**WORK ITEM:**
Where the material below has a line containing "def State.mbSessRelease (s", start repeating exactly, and keep going through the line containing "let s := s.setEp", with no other lines.

|---|

/-- MB_DONE: link firmware publishes its answer. -/
def State.mbDone (s : State) : State :=
  match s.lnk.mb with
  | none => s
  | some m =>
    let s := s.modLnk fun l => { l with mb := none }
    let s := forEach (List.range 8) (fun i s => s.put Pg.LNK (LNK.MB_RESP.nth i) (m.resp.getD i 0)) s
    ((s.put Pg.LNK LNK.MB_TAG m.tag).put Pg.LNK LNK.RESULT m.result).event Pg.LNK LNK.EV_MB_DONE

/-- MB_DONE. -/
def execMbDone (t : Nat) (s : State) : Res := finish (s.atTick t).mbDone

/-- NOP. -/
def State.mbNop (s : State) : MbAns := ((MB.OK, [s.get Pg.LNK LNK.FW_VERSION]), s)

/-- HALT: answered, and link firmware stops (R17). -/
def State.mbHalt (tag : Nat) (s : State) : State :=
  if s.lnk.mb.isSome ∨ s.fwRunning = false then s.mailbox tag State.mbNop
  else ((((s.put Pg.LNK LNK.MB_TAG tag).put Pg.LNK LNK.RESULT MB.OK).event Pg.LNK LNK.EV_MB_DONE).fwStop FW.HALTED false s.time)

/-- Runs `f` for an endpoint that has a record. -/
def State.withEp (a : Nat) (f : EpRec → State → MbAns) (s : State) : MbAns :=
  if (s.ep a).state = EpState.absent then ((MB.NO_SUCH_ENDPOINT, []), s) else f (s.ep a) s

/-- EP_ADD. -/
def State.mbEpAdd (s : State) : MbAns :=
  let a := s.arg 0 % 4096
  let slot := s.arg 0 / 2 ^ 16 % 2048
  if a = 0 ∨ a = 0xFFF ∨ (s.ep a).state ≠ EpState.absent then ((MB.BAD_ARG, []), s)
  else if s.lnk.eps.any fun e => decide (e.2.slot = slot) then ((MB.SLOT_IN_USE, []), s)
  else if 2048 ≤ s.lnk.eps.length ∨ s.regionOf 2 = none then ((MB.TABLE_FULL, []), s)
  else
    ((MB.OK, []), s.setEp a { EpRec.idle with
      state := .provisioned, slot := slot, sleepy := decide (s.arg 1 % 2 = 1), mainsLocked := decide (s.arg 1 / 2 % 2 = 1)
      wiMs := s.arg 2, lMs := s.arg 3 % 65536, guardMs := s.arg 3 / 65536, driftPpm := s.arg 4 % 65536 })

/-- Link firmware's frames to an endpoint are formed, with the key that they still have (DEDUCED, log entry 141: the ABORT frames of a
removed endpoint must be secured, and its slot is free at once). -/
def State.formAll (a : Nat) (s : State) : State :=
  let l := s.wad.queues.flatMap fun e => (e.2.msgs.filter fun m =>
    isLinkQueue e.1 && m.seq.isNone && decide ((s.plan e.1 m).dst = a) && !s.cannotSecure (s.plan e.1 m)).map fun m => (e.1, m.tag)
  forEach l (fun e s => s.formField e.1 e.2) s

/-- EP_REMOVE (R239): its sessions are aborted, its slot is free. -/
def State.mbEpRemove (s : State) : MbAns :=
  let a := s.arg 0 % 4096
  s.withEp a fun r s =>
    let s := forEach ((s.openSess.filter fun e => decide (e.2.ep = a)).map (·.1))
      (fun h s => s.abortSess h Reason.CANCELLED Done.CANCELLED) s
    ((MB.OK, []), ((s.formAll a).unbindKey r.slot).setEp a EpRec.idle)

/-- EP_QUERY. -/
def State.mbEpQuery (s : State) : MbAns :=
  s.withEp (s.arg 0 % 4096) fun r s =>
    let k := s.keySlot r.slot
    ((MB.OK, [Config.epCode r.state.index % 16 + r.boot * 2 ^ 16, k.txCtr, k.ctrHi, r.lastContact, r.lastContact / 2 ^ 32,
      r.route.length + r.lastLqi * 2 ^ 8]), s)

/-- KEY_SET (R236): the key and its slot's endpoint are bound; counters and cache are reset. -/
def State.mbKeySet (s : State) : MbAns :=
  let slot := s.arg 0 % 4096
  let key := (List.range 4).flatMap fun i => leBytes 4 (s.arg (i + 1))
  if slot = gridSlot then ((MB.OK, []), s.bindGrid key)
  else if 2048 ≤ slot then ((MB.BAD_ARG, []), s)
  else match List.find? (fun e => decide (e.2.slot = slot)) s.lnk.eps with
    | none => ((MB.NO_SUCH_ENDPOINT, []), s)
    | some e =>
      let s := s.bindKey slot e.1 key
      ((MB.OK, []), if e.2.state = EpState.counterLost then s.setEp e.1 { e.2 with state := .provisioned } else s)

/-- SESS_SEND (R241, R246): the object's check is computed and the session opened. -/
def State.mbSessSend (ue : List Nat) (s : State) : MbAns :=
  let a := s.arg 0 % 4096
  let offset := s.arg 1
  let total := s.arg 2
  let seg := s.arg 3 % 256
  let win := s.arg 3 / 2 ^ 8 % 256
  let every := s.arg 3 / 2 ^ 16 % 256
  s.withEp a fun r s =>
    let bad := decide (total = 0) || decide (16777216 < total) || decide (seg < 16) || decide (segRoom r.route.length < seg)
      || decide (win = 0) || decide (64 < win) || decide (every = 0) || decide (win < every)
    match s.regionOf 6 with
    | none => ((MB.NO_MEMORY, []), s)
    | some g =>
      if bad ∨ s.regionData g < offset * 4096 + total then ((MB.BAD_ARG, []), s)
      else if s.sessRoom a false = false then ((MB.SESSION_LIMIT, []), s)
      else
        let base := s.regionBase g + offset * 4096
        let check := crc32c ((List.range total).map fun i => s.dramByte (base + i))
        let ((h, sid), s) := s.startSess a offset total seg win every check (s.arg 4 % 65536) (decide (s.arg 4 / 65536 % 2 = 1))
        ((MB.OK, [sid + h % 65536 * 2 ^ 16]), (s.objUe ue h).dramUes ue)

/-- SESS_CANCEL. -/
def State.mbSessCancel (s : State) : MbAns :=
  let h := s.arg 0 % 65536
  match s.sess h with
  | none => ((MB.BAD_ARG, []), s)
  | some x => if x.state = .complete then ((MB.BAD_ARG, []), s)
    else ((MB.OK, []), s.abortSess h Reason.CANCELLED Done.CANCELLED)

/-- The states of a session, numbered in the order of the tables. -/
def SessState.index : SessState → Nat
  | .opening => 0
  | .sending => 1
  | .suspended => 2
  | .receiving => 3
  | .complete => 4
  | .closed => 5

/-- SESS_QUERY. -/
def State.mbSessQuery (s : State) : MbAns :=
  match s.sess (s.arg 0 % 65536) with
  | none => ((MB.BAD_ARG, []), s)
  | some x => ((MB.OK, [Config.sessCode x.state.index % 16, x.base, x.base + x.held.length]), s)

/-- SESS_RELEASE: the object of a COMPLETE session is free. -/
def State.mbSessRelease (s : State) : MbAns :=
  let h := s.arg 0 % 65536
  match s.sess h with
  | none => ((MB.BAD_ARG, []), s)
  | some x => if x.state = .complete then ((MB.OK, []), s.setSess h none) else ((MB.BAD_ARG, []), s)

/-- ROUTE_QUERY. -/
def State.mbRouteQuery (s : State) : MbAns :=
  s.withEp (s.arg 0 % 4096) fun r s =>
    let packed := leNat (encodeRoute r.route)
    ((MB.OK, [r.route.length, packed % 2 ^ 32, packed / 2 ^ 32]), s)

/-- ROUTE_SET (R238): the route is set and ASSIGN sent; PIN exempts it from repair. A route that leaves no room for the segments of
an open session is not taken and the command answers BAD_ARG (DESIGN CHOICE, log entry 142: R238 forbids the route and R250 names no
answer for it). -/
def State.mbRouteSet (s : State) : MbAns :=
  let a := s.arg 0 % 4096
  let hops := s.arg 0 / 2 ^ 16 % 8
  let route := decodeRoute hops (leBytes 4 (s.arg 1) ++ leBytes 4 (s.arg 2))
  s.withEp a fun r s =>
    if 4 < hops ∨ ¬ route.Nodup ∨ 0 ∈ route ∨ 0xFFF ∈ route ∨ a ∈ route ∨ s.routeFits a route = false then
      ((MB.BAD_ARG, []), s)
    else
      let s := s.setEp a { r with pinned := decide (s.arg 0 / 2 ^ 24 % 2 = 1) }
      ((MB.OK, []), if route = r.route then s.sendAssign a else s.routeTo a route)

|---|

**TASK SOLUTION:**
def State.mbSessRelease (s : State) : MbAns :=
  let h := s.arg 0 % 65536
  match s.sess h with
  | none => ((MB.BAD_ARG, []), s)
  | some x => if x.state = .complete then ((MB.OK, []), s.setSess h none) else ((MB.BAD_ARG, []), s)

/-- ROUTE_QUERY. -/
def State.mbRouteQuery (s : State) : MbAns :=
  s.withEp (s.arg 0 % 4096) fun r s =>
    let packed := leNat (encodeRoute r.route)
    ((MB.OK, [r.route.length, packed % 2 ^ 32, packed / 2 ^ 32]), s)

/-- ROUTE_SET (R238): the route is set and ASSIGN sent; PIN exempts it from repair. A route that leaves no room for the segments of
an open session is not taken and the command answers BAD_ARG (DESIGN CHOICE, log entry 142: R238 forbids the route and R250 names no
answer for it). -/
def State.mbRouteSet (s : State) : MbAns :=
  let a := s.arg 0 % 4096
  let hops := s.arg 0 / 2 ^ 16 % 8
  let route := decodeRoute hops (leBytes 4 (s.arg 1) ++ leBytes 4 (s.arg 2))
  s.withEp a fun r s =>
    if 4 < hops ∨ ¬ route.Nodup ∨ 0 ∈ route ∨ 0xFFF ∈ route ∨ a ∈ route ∨ s.routeFits a route = false then
      ((MB.BAD_ARG, []), s)
    else
      let s := s.setEp a { r with pinned := decide (s.arg 0 / 2 ^ 24 % 2 = 1) }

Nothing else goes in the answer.